A second list is derived from the ordered fold-change data, but in this instance the data indicates the absolute ranking of each differentially expressed transcript and for our illustration takes the form [1, 6, 2, 5, 3, 4]. The absolute ranking is used to direct a step-wise analysis of the differential distribution of 1's as they are encountered in the binary vector. That is, for each increment of the absolute list we calculate the lowest likelihood that the binary profile observed to-date can be best explained by the differential distribution of 1's between the leftmost and rightmost transcripts. For the simple case described we begin with an up-regulated gene not containing a seed sequence match and hypothesise that there is a one-half chance that the differential expression profile observed at this point is due to differences in miRNA distribution. Next, we observe a down-regulated gene containing a seed sequence match fall to the right, and update our hypothesis accordingly. We next observe another up-regulated gene not containing a seed sequence match *etc*. The algorithm continues to update the hypotheses until all of the data has been evaluated. On completion we are left with five values (*i.e*. one for each hypothesis) corresponding to each division between the six observations. This analysis procedure is represented in cartoon format in Figure 1A.

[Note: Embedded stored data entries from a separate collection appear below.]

theorem moves_writePWOB {ps : List Part} {s0 s : State} {x1} {x2} {x3} {x4} (_hp : [.out, .resp, .regs, .scope, .pw, .ob, .aon] ⊆ ps) (h : moves ps s0 s) :
    ∀ t, (State.writePWOB s x1 x2 x3 x4) = some t → moves ps s0 t := by
  intro t ht
  unfold State.writePWOB at ht
  (try dsimp only at ht)
  repeat' split at ht
  all_goals try simp only [Option.some.injEq, reduceCtorEq] at ht
  all_goals try subst ht
  all_goals try refine moves_firstSome ?_ ht
  all_goals try (
    intro o ho u hu
    simp only [List.mem_cons, List.not_mem_nil, or_false] at ho)
  all_goals try (
    obtain ⟨n, -, rfl⟩ := Option.map_eq_some_iff.mp ht)
  all_goals try (
    rcases ho with rfl | rfl | rfl | rfl | rfl | rfl
    <;> obtain ⟨n, -, rfl⟩ := Option.map_eq_some_iff.mp hu)
  all_goals try (
    rcases ho with rfl | rfl | rfl | rfl | rfl
    <;> obtain ⟨n, -, rfl⟩ := Option.map_eq_some_iff.mp hu)
  all_goals try (
    rcases ho with rfl | rfl | rfl | rfl
    <;> obtain ⟨n, -, rfl⟩ := Option.map_eq_some_iff.mp hu)
  all_goals try (
    rcases ho with rfl | rfl | rfl
    <;> obtain ⟨n, -, rfl⟩ := Option.map_eq_some_iff.mp hu)
  all_goals try (
    rcases ho with rfl | rfl
    <;> obtain ⟨n, -, rfl⟩ := Option.map_eq_some_iff.mp hu)
  all_goals repeat' first
    | with_reducible assumption
    | with_reducible apply moves_wr
    | with_reducible apply moves_writeRtcSet
    | with_reducible apply moves_writeAlarmCtl
    | with_reducible apply moves_after
    | with_reducible refine moves_execReenable ?_ ?_ _ (by assumption)
    | with_reducible refine moves_execReenable ?_ ?_
    | with_reducible apply moves_snapWrite
    | with_reducible refine moves_execSlotClr ?_ ?_ _ (by assumption)
    | with_reducible refine moves_execSlotClr ?_ ?_
    | with_reducible apply moves_csuCtl
    | with_reducible refine moves_execCsuRunWrite ?_ ?_ _ (by assumption)
    | with_reducible refine moves_execCsuRunWrite ?_ ?_
    | exact _hp (by decide)
    | exact List.Subset.trans (by decide) _hp
    | split
    | intro _

theorem moves_commandWrite {ps : List Part} {s0 s : State} {x1} {x2} {x3} {x4} (_hp : [.freeN, .out, .resp, .regs, .active, .shadow, .swapped, .epochs, .latches, .mirror, .scope, .pw, .sv, .mend, .sx, .fx, .te, .ob, .px, .nv, .kx, .ce, .upd, .bx, .aon, .cx, .mx] ⊆ ps) (h : moves ps s0 s) :
    ∀ t, (State.commandWrite s x1 x2 x3 x4) = some t → moves ps s0 t := by
  intro t ht
  unfold State.commandWrite at ht
  split at ht
  · exact moves_writeSV (List.Subset.trans (by decide) _hp) h _ ht
  · exact moves_writePX (List.Subset.trans (by decide) _hp) h _ ht
  · exact moves_writeFXTE (List.Subset.trans (by decide) _hp) h _ ht
  · exact moves_writeFXTE (List.Subset.trans (by decide) _hp) h _ ht
  · exact moves_writeBX (List.Subset.trans (by decide) _hp) h _ ht
  · exact moves_writeKX (List.Subset.trans (by decide) _hp) h _ ht
  · exact moves_writeCXMX (List.Subset.trans (by decide) _hp) h _ ht
  · exact moves_writeCXMX (List.Subset.trans (by decide) _hp) h _ ht
  · exact moves_writePWOB (List.Subset.trans (by decide) _hp) h _ ht
  · exact moves_writePWOB (List.Subset.trans (by decide) _hp) h _ ht
  · cases ht

theorem moves_writeActive {ps : List Part} {s0 s : State} {x1} {x2} {x3} (_hp : [.freeN, .out, .resp, .regs, .active, .shadow, .swapped, .epochs, .latches, .mirror, .scope, .pw, .sv, .mend, .sx, .fx, .te, .ob, .px, .nv, .kx, .ce, .upd, .bx, .aon, .cx, .mx] ⊆ ps) (h : moves ps s0 s) :
    moves ps s0 (State.writeActive s x1 x2 x3) := by
  unfold State.writeActive
  (try dsimp only)
  repeat' first
    | with_reducible assumption
    | split
    | with_reducible refine moves_commandWrite ?_ ?_ _ (by assumption)
    | with_reducible apply moves_plainWrite
    | exact _hp (by decide)
    | exact List.Subset.trans (by decide) _hp
    | intro _

theorem moves_regWrite {ps : List Part} {s0 s : State} {x1} {x2} {x3} {x4} (_hp : [.freeN, .out, .resp, .regs, .active, .shadow, .swapped, .epochs, .latches, .mirror, .scope, .pw, .sv, .mend, .sx, .fx, .te, .ob, .px, .nv, .kx, .ce, .upd, .bx, .aon, .cx, .mx] ⊆ ps) (h : moves ps s0 s) :
    moves ps s0 (State.regWrite s x1 x2 x3 x4) := by
  unfold State.regWrite
  (try dsimp only)
  repeat' first
    | with_reducible assumption
    | split
    | with_reducible apply moves_answer
    | with_reducible apply moves_writeActive
    | with_reducible apply moves_shadowWrite
    | exact _hp (by decide)
    | exact List.Subset.trans (by decide) _hp
    | intro _

theorem moves_execRegisterWrite {ps : List Part} {s0 s : State} {x0} {x1} {x2} {x3} (_hp : [.freeN, .out, .resp, .regs, .active, .shadow, .swapped, .epochs, .latches, .mirror, .scope, .pw, .sv, .mend, .sx, .fx, .te, .ob, .px, .nv, .kx, .ce, .upd, .bx, .aon, .cx, .mx] ⊆ ps) (h : moves ps s0 s) :
    ∀ t, (execRegisterWrite x0 x1 x2 x3 s) = .next t → moves ps s0 t := by
  unfold execRegisterWrite
  intro t ht
  injection ht with ht; subst ht
  (try dsimp only)
  repeat' first
    | with_reducible assumption
    | split
    | with_reducible apply moves_regWrite
    | exact _hp (by decide)
    | exact List.Subset.trans (by decide) _hp
    | intro _

theorem moves_execRcRead {ps : List Part} {s0 s : State} {x0} {x1} {x2} (_hp : [.out, .resp, .regs, .latches, .mirror, .scope, .te, .ob, .mx] ⊆ ps) (h : moves ps s0 s) :
    ∀ t, (execRcRead x0 x1 x2 s) = .next t → moves ps s0 t := by
  unfold execRcRead
  intro t ht
  injection ht with ht; subst ht
  (try dsimp only)
  repeat' first
    | with_reducible assumption
    | split
    | with_reducible apply moves_regRead
    | exact _hp (by decide)
    | exact List.Subset.trans (by decide) _hp
    | intro _

theorem moves_execCounterLowRead {ps : List Part} {s0 s : State} {x0} {x1} (_hp : [.out, .resp, .regs, .latches, .mirror, .scope, .te, .ob, .mx] ⊆ ps) (h : moves ps s0 s) :
    ∀ t, (execCounterLowRead x0 x1 s) = .next t → moves ps s0 t := by
  unfold execCounterLowRead
  intro t ht
  injection ht with ht; subst ht
  (try dsimp only)
  repeat' first
    | with_reducible assumption
    | split
    | with_reducible apply moves_regRead
    | exact _hp (by decide)
    | exact List.Subset.trans (by decide) _hp
    | intro _

theorem moves_execTiTimeRead {ps : List Part} {s0 s : State} {x0} {x1} (_hp : [.out, .resp, .regs, .latches, .mirror, .scope, .te, .ob, .mx] ⊆ ps) (h : moves ps s0 s) :
    ∀ t, (execTiTimeRead x0 x1 s) = .next t → moves ps s0 t := by
  unfold execTiTimeRead
  intro t ht
  injection ht with ht; subst ht
  (try dsimp only)
  repeat' first
    | with_reducible assumption
    | split
    | with_reducible apply moves_regRead
    | exact _hp (by decide)
    | exact List.Subset.trans (by decide) _hp
    | intro _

On completion of the analysis the estimated probabilities are plotted alongside a simple graphical representation (See Figure 1B) that summarises how the algorithm navigated the dataset and the estimated likelihood at each interval. These combined observations are used to determine the maximum enrichment score of the query (seed) motif in the dataset and, by inference, to quantify the likely magnitude of the miRNA repression of gene transcription given the observed fold-change dataset. Using our simplified example each row of the main plot corresponds to an additional observation. The vertical black lines indicate the optimal division as the data is processed. The black line of the uppermost plot (U) summarises the -log of the estimated p-value for each division and is used to determine the optimal (lowest) value (i*). The blue line summarises a *post hoc* calculation of the p-value for each division when the number of observations is optimal (j*). The black line of rightmost plot (R) also summarises the -log of the estimated p-value associated with each hypothesis update and is used to determine optimal division (j*) of the dataset (*i.e*. the number of observations needed to estimate the lowest p-value). In our illustrative example we propose that only the four most differentially expressed observations are required to estimate the optimum partitioning of the data (*i.e*. the most likely location of miRNA repression). The blue line summarises a *post hoc* calculation to estimate the p-value using the optimal partitioning of the dataset.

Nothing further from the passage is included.